» **Exercise aim**: In the listing below, which lines contain the string "QSlot"? Copy them all.

» **Records provided**:
-- ==== Sys2Proof/Syntax.lean ====
section
/-! DEFINITION. The syntax of the machine: one constructor of `Instr` for each row of spec/opcode_table.json.
The first 253 rows are instructions with an encoding (spec/03_formats_opcode_map.md R44 to R60 and the owning
chapters); their fields are the fields of the encoding, under the opcode table's letters. The last 103 rows are the
part's EVENTS (spec/95_what_each_step_holds.md): steps that the dispatcher, a unit, an engine, the network or the
host takes. They have no bits and no fields: what one of them acts on beside the state (the source core of the message that arrives,
a port, the host's command) stands in the state's event operand, `State.ev`. -/

namespace Sys2Proof
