-- ==== Sys2Proof/Machine/State.lean ====
section
/-! DEFINITION. The state of the machine as plain data: every slot, core, interface, engine and package the spec
gives the FN-TY9648, `Fault`, `Refusal`, and the state after reset. One core, `here`, is the one that acts in a step;
every other core of the system stands in `away` (an unlisted core is as it comes out of reset). -/

namespace Sys2Proof.Machine

/-- The identity of a local-cipher key (R318): it is derived from the partition, the partition's epoch, the tenant and
the key-slot number, so two granules are under one key exactly when these agree. -/
structure KeyId where
  ptn : BitVec 4
  epoch : Word
  ten : BitVec 12
  slot : BitVec 4
  deriving DecidableEq, Repr

/-- The key of key slot 0, which belongs to system images (R33): every granule is under it after reset (R43). -/
def KeyId.system : KeyId := { ptn := 0, epoch := 0, ten := 0, slot := 0 }

/-- Local data memory (R32 to R35): plaintext bytes (an unlisted byte is zero), the key each 16-B granule was last
written under (an unlisted granule is under `KeyId.system`), the granules that hold an uncorrectable error (R254) and
those that carry the poisoned mark of a quarantine (R258). Granules are numbered by near address divided by 16. -/
structure LocalMem where
  bytes : Memory
  tags : List (Nat × KeyId)
  bad : List Nat
  poison : List Nat
  deriving DecidableEq, Repr

/-- One entry of the image table (R36, R312) with the binding list of its sealed image (R304). `order` is the rank of
its load, for R164's "oldest load first". -/
structure ImgEntry where
  base : BitVec 15
  xlen : BitVec 16
  id : BitVec 32
  gen : BitVec 16
  ten : BitVec 12
  kslot : BitVec 4
  cls : BitVec 2
  rto : BitVec 16
  nreg : BitVec 10
  stale : Bool
  order : Nat
  binds : List (BitVec 8 × BitVec 15)
  deriving DecidableEq, Repr

/-- One entry of the Region Placement Table (R195): its four doublewords as fields. -/
structure RptEntry where
  base : Word
  len : Word
  space : BitVec 8
  owner : BitVec 12
  kind : BitVec 2
  mov : Bool
  pgen : BitVec 16
  loc : Word
  deriving DecidableEq, Repr

/-- A message (R170): header, the ascent word that travels beside it (R281), the payload flits, and, in a request to a pool home (whose PADDR is zero,
R199), the pool address that the placement lookup found (R195; the spec names no field for it: DESIGN CHOICE, log entry 14). `sys`: a class-S slot, an engine, an interface or a vendor's
handler sent it, which the partition routers ask (R327; the spec names no field for it: DESIGN CHOICE, log entry 43). `comp`: it is the completion call of a copy, which `xid` asks (R232; DESIGN CHOICE, log entry 72). -/
structure Msg where
  hdr : BitVec 128
  aword : BitVec 32
  pay : List Strip
  pool : Nat
  sys : Bool
  comp : Bool := false
  deriving DecidableEq, Repr

/-- What the source interface keeps of the activation that sent a message (R245), and whether it was a trap-record
activation (R246): ORIG of a DOUBLE record, if so. -/
structure Origin where
  imgid : BitVec 32
  gen : BitVec 16
  ch : BitVec 8
  slot : BitVec 2
  aseq : Word
  dbl : Option (BitVec 8)
  deriving DecidableEq, Repr

/-- The origin of a message that no activation sent. -/
def Origin.none : Origin := { imgid := 0, gen := 0, ch := 0, slot := 0, aseq := 0, dbl := Option.none }

/-- A global request before its placement lookup (R196, R200): operation, size byte, reply channel, space, offset, length
in bytes, the two operand words, the near address of a get, and the bytes of a put. -/
structure GReq where
  op : BitVec 8
  sz : BitVec 8
  ch : BitVec 8
  space : BitVec 8
  off : Word
  len : Nat
  v1 : Word
  v2 : Word
  relay : CoreAddr
  near : Nat
  kslot : BitVec 4
  data : List Byte
  deriving DecidableEq, Repr

/-- What leaves a core as one send: a unicast message, a multicast (R176), one copy of it in the egress, or a global request (R196). -/
inductive Send where
  | uni (dst : CoreAddr) (kind : BitVec 2) (ch : BitVec 8) (paddr : BitVec 18) (pay : List Strip)
  | copy (dst : CoreAddr) (kind : BitVec 2) (ch : BitVec 8) (pay : List Strip)
  | multi (corner : CoreAddr) (w h : Nat) (ch : BitVec 8) (pay : List Strip)
  | glob (r : GReq)
  deriving DecidableEq, Repr

/-- Who waits for a message to settle beside the order rules: nothing, a part of a `get` (R206), a read or a write of a copy
command's part by the command's number (R231), a stamp request (R282), a launch's wake (R164, R273), the keeper's compensation (R289), a launch vote by the
number of the wake it belongs to (R167); or a record, whose refusal makes no record of its own (R246). -/
inductive Waiter where
  | plain
  | getPart (id : Nat) (near : Nat)
  | copyRead (id off : Nat)
  | copyWrite (id off : Nat)
  | stamp (key : Nat)
  | wake (lid : BitVec 32)
  | comp (gid : BitVec 16) (gseq : Nat)
  | vote (wake : Nat)
  | record
  deriving DecidableEq, Repr

/-- A send that waits in an outbox (R159) or in the egress (R179, R196). `ord` is its place among the sends of its
activation, `part` the part of R282 (1 messages, 2 anchors, 3 ascent requests), `tag` the fault tag that holds it
(R247), `e` the E flag of a NACK, `sys` and `comp` as in `Msg`. A resolved global request keeps its pool address and its GVA (`glob`, `space`, `off`). -/
structure OutItem where
  send : Send
  l : Bool
  cid : BitVec 16
  aword : BitVec 32
  a : Bool
  p : Bool
  e : Bool
  org : Origin
  ord : Nat
  part : Nat
  who : Waiter
  tag : Option (Fin 16)
  pool : Nat
  space : BitVec 8
  off : Word
  glob : Bool
  sys : Bool
  comp : Bool := false
  deriving DecidableEq, Repr

/-- A message that has left and is not yet settled (R177); `done` marks a refused one whose acknowledgement has come before its NACK, for which the interface keeps
what R245 needs. -/
structure SentRec where
  dst : CoreAddr
  pseq : BitVec 16
  org : Origin
  ord : Nat
  cid : BitVec 16
  space : BitVec 8
  off : Word
  glob : Bool
  who : Waiter
  done : Bool
  deriving DecidableEq, Repr

/-- An acknowledgement on its way to a source interface (R177): it is not a message. `nacked` says that the message was refused and its NACK sent. -/
structure Ack where
  src : CoreAddr
  dst : CoreAddr
  pseq : BitVec 16
  nacked : Bool
  deriving DecidableEq, Repr

/-- A tensor-map register (R115, R116): head and shape. -/
structure TMap where
  head : BitVec 128
  shape : BitVec 128
  deriving DecidableEq, Repr

/-- One fetched strip of an input stream: the strip, or the cause and address of its first failing check (R226). -/
inductive Strip1 where
  | good (v : Strip)
  | bad (cause : BitVec 8) (addr : Word)
  deriving DecidableEq, Repr

/-- A bound stream register (R225, R226): the copied map, the index of the next strip to pop or write, and (for an input)
the strips fetched and not popped, oldest first. -/
structure Stream where
  map : TMap
  next : Nat
  buf : List Strip1
  deriving DecidableEq, Repr

/-- The registers of a slot that instructions name (R27). -/
structure Regs where
  g : Vector Word 32
  o : Vector Strip 8
  v : Vector Strip 32
  k : Vector (BitVec 32) 4
  tm : Vector TMap 8
  deriving DecidableEq, Repr

/-- The slot-scope control registers that hold a value of their own (R30, R93, R232, R281). -/
structure Csrs where
  fflg : BitVec 6
  frm : BitVec 3
  fmt : BitVec 4
  scla : BitVec 13
  sclb : BitVec 13
  tscl : Word
  olive : BitVec 8
  lpcnt : Word
  lpbeg : Word
  lpend : Word
  xid : BitVec 32
  asid : Word
  deriving DecidableEq, Repr

/-- Where a running instruction stands that is performed in parts or that waits with something begun: `qlnk` with the words popped (R131), a `dxrun` in
the transducer unit (R145), a `chkg` held on a placement miss (R309) with the fault tag that holds it, its range, and whether it was refused, a
`lease` whose change of lease is under way (R319), an `imgld` that waits for the IGT home's reply with the image that it has read (R312), or an instruction that waits for the matrix commands that entered the queue before it issued, with the count of
those (R124, R132, R136). -/
inductive Part where
  | none
  | mx (before : Nat)
  | qlnk (q : Fin 8) (done : Nat)
  | dx
  | chk (tag : Fin 16) (space : BitVec 8) (off : Word) (len : Nat) (refused : Bool)
  | lease
  | igt (img : List Byte)
  deriving DecidableEq, Repr

/-- Trap causes by code (R238). -/
abbrev Cause := BitVec 8

/-- `Trap(cause, info)` (R23) with the faulting address of R240: `near` for a near address, `imem` for an offset in the
image's extent, `fspace` for a space. -/
structure Trap where
  cause : Cause
  value : Word
  faddr : Word
  near : Bool
  imem : Bool
  fspace : BitVec 8
  deriving DecidableEq, Repr

/-- The activation that a slot holds (R28, R151). `ext`/`xlen` locate the running image's extent in instruction memory, `entry` is
the handler entry as it stood at dispatch (R316), `trig` the triggering message, `t0` the core's cycle of dispatch and
`heldFor` the cycles its slot was held (R341), `instret` the instructions retired (R345), `sends` the sends so far, `stores` the near stores of a paired run's
instruction (R256). -/
structure Act where
  busy : Bool
  pc : Word
  regs : Regs
  csr : Csrs
  part : Part
  img : ImgEntry
  entry : Word
  ch : BitVec 8
  trig : Msg
  aseq : Word
  t0 : Word
  heldFor : Word
  heldAt : Word
  plen : BitVec 19
  instret : Word
  outbox : List OutItem
  sends : Nat
  si : Vector (Option Stream) 4
  so : Vector (Option Stream) 2
  paired : Bool
  fp : Word
  ckpt : Nat
  ptrap : Option Trap
  stores : List (Nat × List Byte)
  deriving DecidableEq, Repr

/-- One entry of a channel queue (R155): the message, whether an activation in mode D runs on it, how often it was redelivered (R161), and its arrival sequence at the core, which it takes
into a spill ring (R236). -/
structure QEntry where
  msg : Msg
  running : Bool
  drops : Nat
  seq : Word := 0
  deriving DecidableEq, Repr

/-- An entry of a spill ring (R236): the message, its arrival sequence, whether its write is performed (until then it is with the spill
engine and unsettled), whether it is an early arrival held for pair order (R270), and whether the twin's copy of it has been made (R255). -/
structure SpillEntry where
  msg : Msg
  seq : Word
  written : Bool
  early : Bool
  copied : Bool
  deriving DecidableEq, Repr

/-- Age of an eligible channel (R158): the cycles in which it was eligible, and the levels that the last promotion noted. -/
structure Age where
  count : Word
  boost : Nat
  deriving DecidableEq, Repr

/-- What a core holds for one lessee. What a lease change saves and loads (R252): handler table and persistent-region table (R153; an unlisted entry is
invalid or empty), channel mask (R181), barrier bindings (R183), PLB (R196), rotation pointers (R157) and age counters (R158); and where the core stands in
the lessee's launch (R164, R165, R167: one launch at a time for each lessee; DEDUCED, log entry 35): the launch registers, the LPB's offset for g12, and
whether the core's vote has left; `wakes` numbers the launches that woke the core for this lessee, and `placed` holds the launch and near base of each persistent region
placed for it, by index (R164: a region already placed for the same LID is kept). -/
structure Lessee where
  handlers : List (Nat × Word)
  pregs : List (Nat × (BitVec 18 × BitVec 19))
  chmask : BitVec 256
  barm : List (Nat × Nat)
  plb : List RptEntry
  rot : Vector (BitVec 8) 8
  ages : List (Nat × Age)
  cnum : Word
  lbase : Word
  lcnt : Word
  lid : BitVec 32
  lpb : Word
  voted : Bool
  wakes : Nat
  placed : List (Nat × Nat × (BitVec 18 × BitVec 19))
  deriving DecidableEq, Repr, Inhabited

/-- The state of a tenant new to a core: zero (R252). -/
def Lessee.zero : Lessee :=
  { handlers := [], pregs := [], chmask := 0, barm := [], plb := [], rot := Vector.replicate 8 0, ages := [], cnum := 0, lbase := 0, lcnt := 0, lid := 0,
    lpb := 0, voted := false, wakes := 0, placed := [] }

/-- A tenant's saved state (R252), the save area that holds it (R319; 0 for one that the supervisor placed, where a PREEMPT has saved it) and the serial number of the bytes that its saving
wrote there. -/
structure Saved where
  ten : BitVec 12
  area : BitVec 18
  serial : Nat
  lessee : Lessee
  deriving DecidableEq, Repr

/-- State of an operand slot (R127). -/
inductive QState where
  | free
  | claimed
  | loaded
  | filling
  deriving DecidableEq, Repr

/-- An operand slot (R126, R127): element array at bytes 0 to 8,191 and scale array at bytes 8,192 to 8,703. -/
structure QSlot where
  st : QState
  locks : Nat
  arr : Memory
  bad : Bool
  deriving DecidableEq, Repr

/-- A command in the matrix queue (R123, R125, R135), with its number in the order of entry, the activation of this core that issued it (0 for the copy of a rope command) and
whether a decode table that it sampled and reads holds an uncorrectable error (R254). -/
structure MxCmd where
  qa : BitVec 3
  qb : BitVec 3
  bank : BitVec 2
  hi : Bool
  ch : BitVec 8
  fmt : BitVec 4
  scla : BitVec 13
  sclb : BitVec 13
  tabA : Memory
  tabB : Memory
  cid : BitVec 16
  locked : Bool
  started : Bool
  arrived : Word
  no : Nat
  aseq : Word
  badTab : Bool
  deriving DecidableEq, Repr

/-- A `dxrun` in the transducer unit (R143): its slot, descriptors, topo snapshot and, after the read phase, the bytes of each enabled lane's input
strings as one memory. -/
structure DxRun where
  slot : Fin 4
  rd : BitVec 5
  flag : Bool
  tb : Nat
  desc : Memory
  topo : Memory
  input : Option Memory
  deriving DecidableEq, Repr

/-- Lessee-owned data state (R39): operand memory, accumulator banks, decode tables, topo registers, the matrix queue and the transducer
unit, with `mflg` and `rope` (R124), and the stores that hold an uncorrectable error (R254, R257). `entered` counts the commands that have entered the queue. -/
structure Matrix where
  q : Vector QSlot 8
  acc : Vector Memory 2
  accBad : Vector Bool 2
  tab : Vector Memory 2
  tabBad : Vector Bool 2
  dx : Vector Memory 2
  dxBad : Vector Bool 2
  queue : List MxCmd
  entered : Nat
  dxUnit : Option DxRun
  mflg : BitVec 8
  rope : BitVec 22
  deriving DecidableEq, Repr

/-- A word on a neighbour link with the lease number of its sender's core (R186). -/
structure LinkWord where
  val : Strip
  lease : Nat
  deriving DecidableEq, Repr

/-- A link port (R186): the receive FIFO, the words written and not yet in the neighbour's FIFO, the send window, the outstanding count, and
the pops whose credit has not yet gone back to the neighbour (by the lease number of the word). -/
structure Link where
  fifo : List LinkWord
  out : List LinkWord
  win : BitVec 4
  o : Nat
  owed : List Nat
  deriving DecidableEq, Repr

/-- A link port after reset: W = 4, O = 0 (R186). -/
def Link.reset : Link := { fifo := [], out := [], win := 4, o := 0, owed := [] }

/-- A fault tag in use (R247): tenant, space, page, and the record last sent for it. -/
structure FaultTag where
  ten : BitVec 12
  cid : BitVec 16
  space : BitVec 8
  off : Word
  len : Nat
  deriving DecidableEq, Repr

» **Written answer**:
structure QSlot where
  q : Vector QSlot 8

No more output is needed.